MATERIAL SUPPLIED: Begin

/-- VLT_BUDGET (R231, R251); a refusal to firmware is an attempt against a fence (R354, Table 14.10). -/
def State.budgetCmd (s : State) (p : Path) (gib : Nat) : Status × State :=
  if ¬ p.trusted then (.privilege, s)
  else
    let t := s.budgetLimit gib
    if t.fld F.VLT_BUDGET_STATUS = 0 then (.ok, t.serve) else (.privilege, t.fenceHit p 6)

/-- The management core's registers that act (R422). -/
def State.coreWrite (s : State) (p : Path) (off v : Nat) : Option (Status × State) :=
  if off = 0x30 then
    some (if p ≠ .mgmt then (.privilege, s)
      else (.ok, if bitAt v 0 ∧ bits v 16 32 = 0x5253544E ∧ (s.pow.state = .p0 ∨ s.pow.state = .p1) then s.warmReset 3
        else s))
  else if off = 0x38 then if p = .firmware then none else some (.privilege, s)
  else if off = 0x40 then
    some (if p ≠ .firmware then (.privilege, s)
      else (.ok, if bits v 0 32 = 0x4B49434B ∧ s.core.wdtEnd.isSome then
          { s with core := { s.core with wdtEnd := some (s.mono + ms (s.fld F.BT_WDT_TIMEOUT)) } }
        else s))
  else none

/-- The Power Supervisor's (Table 15.6). -/
def State.powerWrite (s : State) (p : Path) (off v : Nat) : Option (Status × State) :=
  if off = 0x28 then
    some (.ok, if bitAt v 3 then
        (match bits v 0 3 with
         | 1 => s.psStandby
         | 2 => s.psDormant
         | 3 => s.psWake
         | _ => s)
      else s)
  else if off = 0x40 then some (s.setRailMv p (bits v 0 16))
  else if off = 0x8030 then some (s.pmbWrite p (bits v 0 32))
  else none

/-- Does the image slot that KF_ADDR names pass R350? A fact of its bytes and of keys that the model does not hold (log entry
5): the bytes that are listed, each after its address. -/
def State.slotOk (s : State) (slot : Nat) : Bool :=
  Config.tagOk ((s.kf.flash.filter (fun p => imageSlot (p.1 / 65536) == slot)).flatMap (fun p => leBytes 4 p.1 ++ [p.2]))

/-- The keepsake's and the event recorder's (Tables 16.3, 16.5). -/
def State.keepWrite (s : State) (p : Path) (cls off v : Nat) : Option (Status × State) :=
  if cls = 0x05 then (if off = 0x30 then some (s.setCursor p (bits v 0 48)) else none)
  else if off = 0x20 then some (s.kfUnlock p (bits v 0 32))
  else if off = 0x28 then some (s.kfCmd p (bits v 0 3))
  else if off = 0x30 then some (s.kfAddr p (bits v 0 28) (s.slotOk (bits v 0 28 % 4)))
  else if 0x100 ≤ off ∧ off < 0x200 then some (s.kfData p ((off - 0x100) / 8) v)
  else none

/-- The Loupe's (R398, Table 17.5): no write from a fabric window or a chain. -/
def State.loupeWrite (s : State) (p : Path) (off v : Nat) : Option (Status × State) :=
  if ¬ p.trusted then (if writable 0x06 0 off then some (.privilege, s) else none)
  else if off = 0x20 then
    some (.ok, let s := if bitAt v 1 then s.takeSnap else s; if bitAt v 0 then s.armSnap s.snapInstant none else s)
  else if off = 0x48 then
    some (.ok,
      let s := if bitAt v 2 then s.thaw else s
      let s := if bitAt v 1 then s.freezeNow else s
      if bitAt v 0 then s.armFreeze else s)
  else if off = 0x68 then some (.ok, if bitAt v 4 then s.clearBank (bits v 0 4) else s)
  else if 0x5000 ≤ off ∧ off < 0x7000 then some (.ok, s.setEvsel ((off - 0x5000) / 8) (bits v 0 7))
  else none

/-- The Meridian Unit's (R275, R278). -/
def State.merWrite (s : State) (p : Path) (off v : Nat) : Option (Status × State) :=
  if off = 0x88 then some (.ok, s.gcut v)
  else if off = 0x98 then some (.ok, if bitAt v 41 then s.clearSuspect else s)
  else if ¬ p.trusted ∧ writable 0x07 0 off then some (.privilege, s)
  else some (.ok, (s.writePlain 0x07 0 off v).settleMer.serve)

/-- Lifecycle and debug (R355, Table 14.13). -/
def State.lifeWrite (s : State) (p : Path) (off v : Nat) : Option (Status × State) :=
  if off = 0x28 then some (.ok, s.alarmClear (bits v 0 5))
  else if off = 0x30 then
    some (if p ≠ .mgmt then (.privilege, s)
      else (.ok, if ¬ bitAt v 3 then s
        else
          let ok := Config.tagOk (s.lcBytes 0 16384)
          match bits v 0 3 with
          | 1 => lcEnds s.lcProvision
          | 2 => lcEnds s.lcDeploy
          | 3 => lcEnds (s.lcReturn ok)
          | 4 => lcEnds (s.lcScrap ok)
          | 5 => lcEnds (s.lcSvnBump ok)
          | 6 => lcEnds (s.lcDebug (bits v 4 2) ok)
          | _ => s))
  else if 0x1000 ≤ off ∧ off < 0x5000 then
    some (.ok, { s with life := { s.life with buf := putBytes 0 s.life.buf (off - 0x1000) (leBytes 8 v) } })
  else none

/-- LANE_CTL (Table 4.7): a lane that is switched off takes its port dark (Table 4.3), one that is switched on may let it
come up, and a test pattern takes its port out of the egress set. -/
def State.laneWrite (s : State) (u off v : Nat) : Option (Status × State) :=
  if off ≠ 0x20 then none
  else
    let s := s.writePlain 0x10 u off v
    some (.ok, match s.portOfLane u with
      | none => s
      | some q =>
        let on_ := s.flag F.LANE_CTL_EN u
        if s.fld F.PORT_STAT_STATE q = 0 then (if on_ then s.bringUp q else s)
        else if s.fld F.PORT_STAT_STATE q ≠ 2 then
          (if on_ then s else (s.portDark q).setFld F.PORT_STAT_LAST_CAUSE q 6)
        else if ¬ on_ then (s.portGone q 6).judgeDiag.serve
        else
          let prbs := (s.portLanes q).any (fun n => s.fld F.LANE_CTL_PRBS n != 0)
          s.setFld F.PORT_STAT_IN_SET q (boolNat (!prbs)))

/-- PORT_CFG (R112). -/
def State.portWrite (s : State) (u off v : Nat) : Option (Status × State) :=
  if off ≠ 0x20 then none
  else
    let s := s.writePlain 0x11 u off v
    some (.ok, if s.flag F.PORT_CFG_EN u then s.portEnable u else s.portDisable u)

/-- CLM_CMD (R300, R302). -/
def State.claimCmd (s : State) (p : Path) (v : Nat) : Status × State :=
  if ¬ bitAt v 3 then (.ok, s)
  else
    let e := bits v 16 12
    match bits v 0 3 with
    | 1 => trustedOnly p s (.ok, s.setPrefix e (bits v 48 8))
    | 2 => if claimMay p (bits v 4 1) then (.ok, s.putClaim e (bits v 4 1) (bits v 32 16)) else (.privilege, s)
    | 3 => trustedOnly p s (.ok, s.queryClaim e)
    | 4 => trustedOnly p s (.ok, s.clearClaim e)
    | _ => trustedOnly p s (.ok, s)

/-- Twin and clasp (R302). -/
def State.twinWrite (s : State) (p : Path) (off v : Nat) : Option (Status × State) :=
  if off = 0x38 then
    some (if ¬ bitAt v 3 then (.ok, s)
      else match bits v 0 3 with
        | 1 => trustedOnly p s (.ok, (resultIn F.TWIN_RES_STATUS s.tresync).serve)
        | 2 => trustedOnly p s (.ok, resultIn F.TWIN_RES_STATUS s.handoverCmd)
        | 3 => if p = .mgmt then (.ok, (resultIn F.TWIN_RES_STATUS s.assume).serve) else (.privilege, s)
        | _ => trustedOnly p s (.ok, s))
  else if off = 0xC8 then some (s.claimCmd p v)
  else if off = 0x20 ∨ off = 0x28 ∨ (0xC0 ≤ off ∧ off ≤ 0xF8) then
    if p.trusted ∨ ¬ writable 0x22 0 off then none else some (.privilege, s)
  else none

/-- Three thresholds of one port that do not rise strictly take their reset values, all three (R201). -/
def State.risingOr (s : State) (ch : Nat) (a b c : Fld) : State :=
  if s.fld a ch < s.fld b ch ∧ s.fld b ch < s.fld c ch then s
  else ((s.setFld a ch a.reset).setFld b ch b.reset).setFld c ch c.reset

/-- The groups of expert fields of a memory channel that stand or fall together (R201): a group that breaks its order
takes its reset values. -/
def State.settleSched (s : State) (u off : Nat) : State :=
  if off = 0x8030 then
    let s := s.risingOr u F.MCX_PANIC_L1_FAB F.MCX_PANIC_L2_FAB F.MCX_PANIC_L3_FAB
    let s := s.risingOr u F.MCX_PANIC_L1_TWIN F.MCX_PANIC_L2_TWIN F.MCX_PANIC_L3_TWIN
    let s := s.risingOr u F.MCX_PANIC_L1_VAULT F.MCX_PANIC_L2_VAULT F.MCX_PANIC_L3_VAULT
    s.risingOr u F.MCX_PANIC_L1_FACET F.MCX_PANIC_L2_FACET F.MCX_PANIC_L3_FACET
  else if off = 0x8020 ∧ s.fld F.MCX_SCHED_WQ_HI u ≤ s.fld F.MCX_SCHED_WQ_LO u then
    (s.setFld F.MCX_SCHED_WQ_HI u F.MCX_SCHED_WQ_HI.reset).setFld F.MCX_SCHED_WQ_LO u F.MCX_SCHED_WQ_LO.reset
  else s

/-- Memory channels (R190, R201). -/
def State.channelWrite (s : State) (u off v : Nat) : Option (Status × State) :=
  if off = 0x8058 then
    let isWrite := bitAt v 0
    let target := bits (s.fld F.MCX_SB_ADDR u) 0 16
    let reg := bits (s.fld F.MCX_SB_ADDR u) 16 16
    let value := s.fld F.MCX_SB_DATA u
    if isWrite then some (s.sideband u ⟨target, reg, true, value, Config.pmicOutside target reg value⟩)
    else
      let n := s.draw
      some (n.2.sideband u ⟨target, reg, false, (Config.freeWord n.1).toNat % 2 ^ 32, false⟩)
  else if off = 0x30 then some (.ok, (s.writePlain 0x50 u off v).judgeTemp u)
  else if off = 0x8030 ∨ off = 0x8020 then some (.ok, (s.writePlain 0x50 u off v).settleSched u off)
  else none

MATERIAL SUPPLIED: End

Taking the entries above, print exactly the lines starting at the line with "if ¬ p.trusted then (if" and ending at the line with "else if off = 0x68", both included.

WRITTEN SOLUTION
  if ¬ p.trusted then (if writable 0x06 0 off then some (.privilege, s) else none)
  else if off = 0x20 then
    some (.ok, let s := if bitAt v 1 then s.takeSnap else s; if bitAt v 0 then s.armSnap s.snapInstant none else s)
  else if off = 0x48 then
    some (.ok,
      let s := if bitAt v 2 then s.thaw else s
      let s := if bitAt v 1 then s.freezeNow else s
      if bitAt v 0 then s.armFreeze else s)
  else if off = 0x68 then some (.ok, if bitAt v 4 then s.clearBank (bits v 0 4) else s)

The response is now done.